- **Source data**:
-- ==== Sys2Proof/Machine/Snapshot.lean ====
section
/-! DEFINITION. The state snapshot the device writes at every revolution boundary (spec/01_architecture.md, R27;
spec/22_service_continuity.md, R449, R450). -/

namespace Sys2Proof.Machine

/-- Distance of copy 1 from copy 0 (R449). -/
def snapStride : Nat := 0x22000

/-- Bytes a copy covers, from rev_begin to the end of rev_end. -/
def snapSize : Nat := 0x21008

/-- SQ.JOB_STATUS with the operations in the job table (R313). -/
def State.jobStatusWord (s : State) : Word := withBits (s.word SQ.JOB_STATUS) 0 15 s.inFlight

/-- The oldest sequence a log class holds; the next one where it holds none. -/
def State.posOldest (s : State) (c : Nat) : Nat :=
  let first := match c with
    | 0 => (s.logs.audit.head?).map AuditRec.seq
    | 1 => (s.logs.alarm.head?).map AlarmRec.seq
    | _ => (s.logs.trace.head?).map TraceRec.seq
  first.getD ((s.posNewest c + 1) % 2 ^ 32)

/-- Unit code of a job in the snapshot. -/
def JobKind.unit : JobKind → Nat
  | .engine _ _ => 1
  | .dma _ _ _ => 2
  | .hash _ => 3
  | .lattice _ _ => 4
  | .snap _ => 5

/-- The identifier of a job in the snapshot: the ring and the descriptor index of a DMA operation, else its operand. -/
def JobKind.ident : JobKind → Nat
  | .engine job _ => job
  | .dma ring index _ => ring + 64 * (index % 65536)
  | .hash request => request
  | .lattice _ request => request
  | .snap list => list

/-- The 8 bytes of a job-table entry (R449). -/
def Job.entry (j : Job) : Nat :=
  let state := if j.status.isSome then 2 else if j.started then 1 else 0
  j.core * 2 ^ 62 + j.gen * 2 ^ 46 + j.kind.unit * 2 ^ 42 + bitNat j.detach * 2 ^ 41 + state * 2 ^ 38 + j.task * 2 ^ 32 +
    j.kind.ident % 2 ^ 32

/-- Words at an offset of the copy. -/
def snapWords (o : Nat) (l : List Word) : List (Nat × Nat × Nat) := l.zipIdx.map (fun e => (o + 4 * e.2, 4, e.1.toNat))

/-- What a copy holds: offset, bytes, value, least significant byte first. -/
def State.snapItems (s : State) : List (Nat × Nat × Nat) :=
  let rev := s.clk.rev.toNat
  [(0, 8, rev)] ++ snapWords 8 [s.word WHEEL.BANK_STATUS, s.word TST.BOOT_STATUS, s.word WHEEL.ACTIVE_ID, s.word WHEEL.ACTIVE_ID_HI] ++
    [(0x18, 8, first8 s.fw.measurement)] ++
    snapWords 0x20 [s.word TST.STATUS, s.word PWR.REQ_STATUS, s.word CHIP.RESET_CAUSE, s.jobStatusWord] ++
    snapWords 0x40 ((List.range 8).map (fun w => s.word (EVT.PEND + 4 * w))) ++
    snapWords 0x60 ((List.range 8).map (fun w => s.word (EVT.MASK + 4 * w))) ++
    (List.range 3).flatMap (fun c => [(0x80 + 0x20 * c, 4, s.posNewest c), (0x84 + 0x20 * c, 4, s.posOldest c),
      (0x88 + 0x20 * c, 4, s.posUnexp c)] ++
      snapWords (0x8C + 0x20 * c) [s.word (LOG.EXP_WR + 32 * c), s.word (LOG.EXP_RD + 32 * c)]) ++
    (List.range 64).flatMap (fun r => snapWords (0x100 + 0x10 * r) [s.word (DMA.RING_STATUS + 64 * r),
      s.word (DMA.RING_PROD + 64 * r), s.word (DMA.RING_POS + 64 * r), s.word (DMA.FAULT_INFO + 64 * r)]) ++
    snapWords 0x500 [s.word PERF.DUMP_WR, s.word PERF.DUMP_RD, s.word PERF.SAMP_STATUS, s.word PERF.SAMP_RD] ++
    (List.range 32).flatMap (fun n => snapWords (0x600 + 0x10 * n) [s.word (portAddr n P.LINE_STATUS),
      s.word (portAddr n P.AN_STATUS), s.word (TRIP.PORT_STATUS + 4 * n), s.word (SS.PORT_STATUS + 4 * n)]) ++
    s.seq.jobs.map (fun x => (0x1000 + 8 * x.1, 8, x.2.entry)) ++ [(0x21000, 8, rev)]

/-- Bytes that are not zero, each at its address. -/
def nonzeroBytes (a : Nat) (l : List Byte) : List (Nat × Byte) :=
  (l.zipIdx.map (fun e => (a + e.2, e.1))).filter (fun e => e.2 != 0)

/-- Write one copy whole: what stood there is replaced, with good ECC. -/
def writeCopy (copy : Nat) (s : State) : State :=
  let a := s.rd CHIP.SNAP_ADDR.addr + copy * snapStride
  let items := s.snapItems.flatMap (fun e => nonzeroBytes (a + e.1) (bytesLE e.2.1 e.2.2))
  let s := clearMarks a snapSize s
  let s := s.withSram (s.sram.filter (fun e => !(decide (a ≤ e.1) && decide (e.1 < a + snapSize))))
  items.foldl (fun s e => s.setByte e.1 e.2) s

/-- The snapshot of a revolution boundary: the other copy than the newest; while hold is 1, the one that is not held; both after
a port restart or a retention failure. -/
def stateSnapshot (s : State) : State :=
  let copy := if s.flag CHIP.SNAP_CTRL.hold then 1 - s.rd CHIP.SNAP_CTRL.held else 1 - s.fw.newest
  let s := if s.fw.both then writeCopy (1 - copy) s else s
  let s := writeCopy copy s
  { s with fw := { s.fw with newest := copy, both := false } }

/-- SNAP_CTRL.hold written (R450): the newest complete copy is held from now on, or none. -/
def snapHold (v : Bool) (s : State) : State :=
  if v then
    let now := s.now
    let newest := s.fw.newest
    let s := s.wrs [(CHIP.SNAP_CTRL.hold, 1), (CHIP.SNAP_CTRL.held, newest)]
    { s with fw := { s.fw with holdFrom := some now } }
  else { s.wr CHIP.SNAP_CTRL.hold 0 with fw := { s.fw with holdFrom := none } }

/-- SNAP_HOLD_WRITE (R450). -/
def execSnapHoldWrite (v : Bool) (s : State) : Host.Outcome State Fault Refusal := .next (hostCommand CHIP.SNAP_CTRL (snapHold v) s)

/-- SNAP_HOLD_EXPIRY (R450): hold clears itself 1,000 ms after it was set. -/
def execSnapHoldExpiry (s : State) : Host.Outcome State Fault Refusal :=
  .next <| match s.fw.holdFrom with
    | some t => if t + 1000000000 ≤ s.now then snapHold false s else s
    | none => s

end Sys2Proof.Machine
end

- **Activity**: Repeat all the entries exactly as given.

- **Answer to this task**:
-- ==== Sys2Proof/Machine/Snapshot.lean ====
section
/-! DEFINITION. The state snapshot the device writes at every revolution boundary (spec/01_architecture.md, R27;
spec/22_service_continuity.md, R449, R450). -/

namespace Sys2Proof.Machine

/-- Distance of copy 1 from copy 0 (R449). -/
def snapStride : Nat := 0x22000

/-- Bytes a copy covers, from rev_begin to the end of rev_end. -/
def snapSize : Nat := 0x21008

/-- SQ.JOB_STATUS with the operations in the job table (R313). -/
def State.jobStatusWord (s : State) : Word := withBits (s.word SQ.JOB_STATUS) 0 15 s.inFlight

/-- The oldest sequence a log class holds; the next one where it holds none. -/
def State.posOldest (s : State) (c : Nat) : Nat :=
  let first := match c with
    | 0 => (s.logs.audit.head?).map AuditRec.seq
    | 1 => (s.logs.alarm.head?).map AlarmRec.seq
    | _ => (s.logs.trace.head?).map TraceRec.seq
  first.getD ((s.posNewest c + 1) % 2 ^ 32)

/-- Unit code of a job in the snapshot. -/
def JobKind.unit : JobKind → Nat
  | .engine _ _ => 1
  | .dma _ _ _ => 2
  | .hash _ => 3
  | .lattice _ _ => 4
  | .snap _ => 5

/-- The identifier of a job in the snapshot: the ring and the descriptor index of a DMA operation, else its operand. -/
def JobKind.ident : JobKind → Nat
  | .engine job _ => job
  | .dma ring index _ => ring + 64 * (index % 65536)
  | .hash request => request
  | .lattice _ request => request
  | .snap list => list

/-- The 8 bytes of a job-table entry (R449). -/
def Job.entry (j : Job) : Nat :=
  let state := if j.status.isSome then 2 else if j.started then 1 else 0
  j.core * 2 ^ 62 + j.gen * 2 ^ 46 + j.kind.unit * 2 ^ 42 + bitNat j.detach * 2 ^ 41 + state * 2 ^ 38 + j.task * 2 ^ 32 +
    j.kind.ident % 2 ^ 32

/-- Words at an offset of the copy. -/
def snapWords (o : Nat) (l : List Word) : List (Nat × Nat × Nat) := l.zipIdx.map (fun e => (o + 4 * e.2, 4, e.1.toNat))

/-- What a copy holds: offset, bytes, value, least significant byte first. -/
def State.snapItems (s : State) : List (Nat × Nat × Nat) :=
  let rev := s.clk.rev.toNat
  [(0, 8, rev)] ++ snapWords 8 [s.word WHEEL.BANK_STATUS, s.word TST.BOOT_STATUS, s.word WHEEL.ACTIVE_ID, s.word WHEEL.ACTIVE_ID_HI] ++
    [(0x18, 8, first8 s.fw.measurement)] ++
    snapWords 0x20 [s.word TST.STATUS, s.word PWR.REQ_STATUS, s.word CHIP.RESET_CAUSE, s.jobStatusWord] ++
    snapWords 0x40 ((List.range 8).map (fun w => s.word (EVT.PEND + 4 * w))) ++
    snapWords 0x60 ((List.range 8).map (fun w => s.word (EVT.MASK + 4 * w))) ++
    (List.range 3).flatMap (fun c => [(0x80 + 0x20 * c, 4, s.posNewest c), (0x84 + 0x20 * c, 4, s.posOldest c),
      (0x88 + 0x20 * c, 4, s.posUnexp c)] ++
      snapWords (0x8C + 0x20 * c) [s.word (LOG.EXP_WR + 32 * c), s.word (LOG.EXP_RD + 32 * c)]) ++
    (List.range 64).flatMap (fun r => snapWords (0x100 + 0x10 * r) [s.word (DMA.RING_STATUS + 64 * r),
      s.word (DMA.RING_PROD + 64 * r), s.word (DMA.RING_POS + 64 * r), s.word (DMA.FAULT_INFO + 64 * r)]) ++
    snapWords 0x500 [s.word PERF.DUMP_WR, s.word PERF.DUMP_RD, s.word PERF.SAMP_STATUS, s.word PERF.SAMP_RD] ++
    (List.range 32).flatMap (fun n => snapWords (0x600 + 0x10 * n) [s.word (portAddr n P.LINE_STATUS),
      s.word (portAddr n P.AN_STATUS), s.word (TRIP.PORT_STATUS + 4 * n), s.word (SS.PORT_STATUS + 4 * n)]) ++
    s.seq.jobs.map (fun x => (0x1000 + 8 * x.1, 8, x.2.entry)) ++ [(0x21000, 8, rev)]

/-- Bytes that are not zero, each at its address. -/
def nonzeroBytes (a : Nat) (l : List Byte) : List (Nat × Byte) :=
  (l.zipIdx.map (fun e => (a + e.2, e.1))).filter (fun e => e.2 != 0)

/-- Write one copy whole: what stood there is replaced, with good ECC. -/
def writeCopy (copy : Nat) (s : State) : State :=
  let a := s.rd CHIP.SNAP_ADDR.addr + copy * snapStride
  let items := s.snapItems.flatMap (fun e => nonzeroBytes (a + e.1) (bytesLE e.2.1 e.2.2))
  let s := clearMarks a snapSize s
  let s := s.withSram (s.sram.filter (fun e => !(decide (a ≤ e.1) && decide (e.1 < a + snapSize))))
  items.foldl (fun s e => s.setByte e.1 e.2) s

/-- The snapshot of a revolution boundary: the other copy than the newest; while hold is 1, the one that is not held; both after
a port restart or a retention failure. -/
def stateSnapshot (s : State) : State :=
  let copy := if s.flag CHIP.SNAP_CTRL.hold then 1 - s.rd CHIP.SNAP_CTRL.held else 1 - s.fw.newest
  let s := if s.fw.both then writeCopy (1 - copy) s else s
  let s := writeCopy copy s
  { s with fw := { s.fw with newest := copy, both := false } }

/-- SNAP_CTRL.hold written (R450): the newest complete copy is held from now on, or none. -/
def snapHold (v : Bool) (s : State) : State :=
  if v then
    let now := s.now
    let newest := s.fw.newest
    let s := s.wrs [(CHIP.SNAP_CTRL.hold, 1), (CHIP.SNAP_CTRL.held, newest)]
    { s with fw := { s.fw with holdFrom := some now } }
  else { s.wr CHIP.SNAP_CTRL.hold 0 with fw := { s.fw with holdFrom := none } }

/-- SNAP_HOLD_WRITE (R450). -/
def execSnapHoldWrite (v : Bool) (s : State) : Host.Outcome State Fault Refusal := .next (hostCommand CHIP.SNAP_CTRL (snapHold v) s)

/-- SNAP_HOLD_EXPIRY (R450): hold clears itself 1,000 ms after it was set. -/
def execSnapHoldExpiry (s : State) : Host.Outcome State Fault Refusal :=
  .next <| match s.fw.holdFrom with
    | some t => if t + 1000000000 ≤ s.now then snapHold false s else s
    | none => s

end Sys2Proof.Machine
end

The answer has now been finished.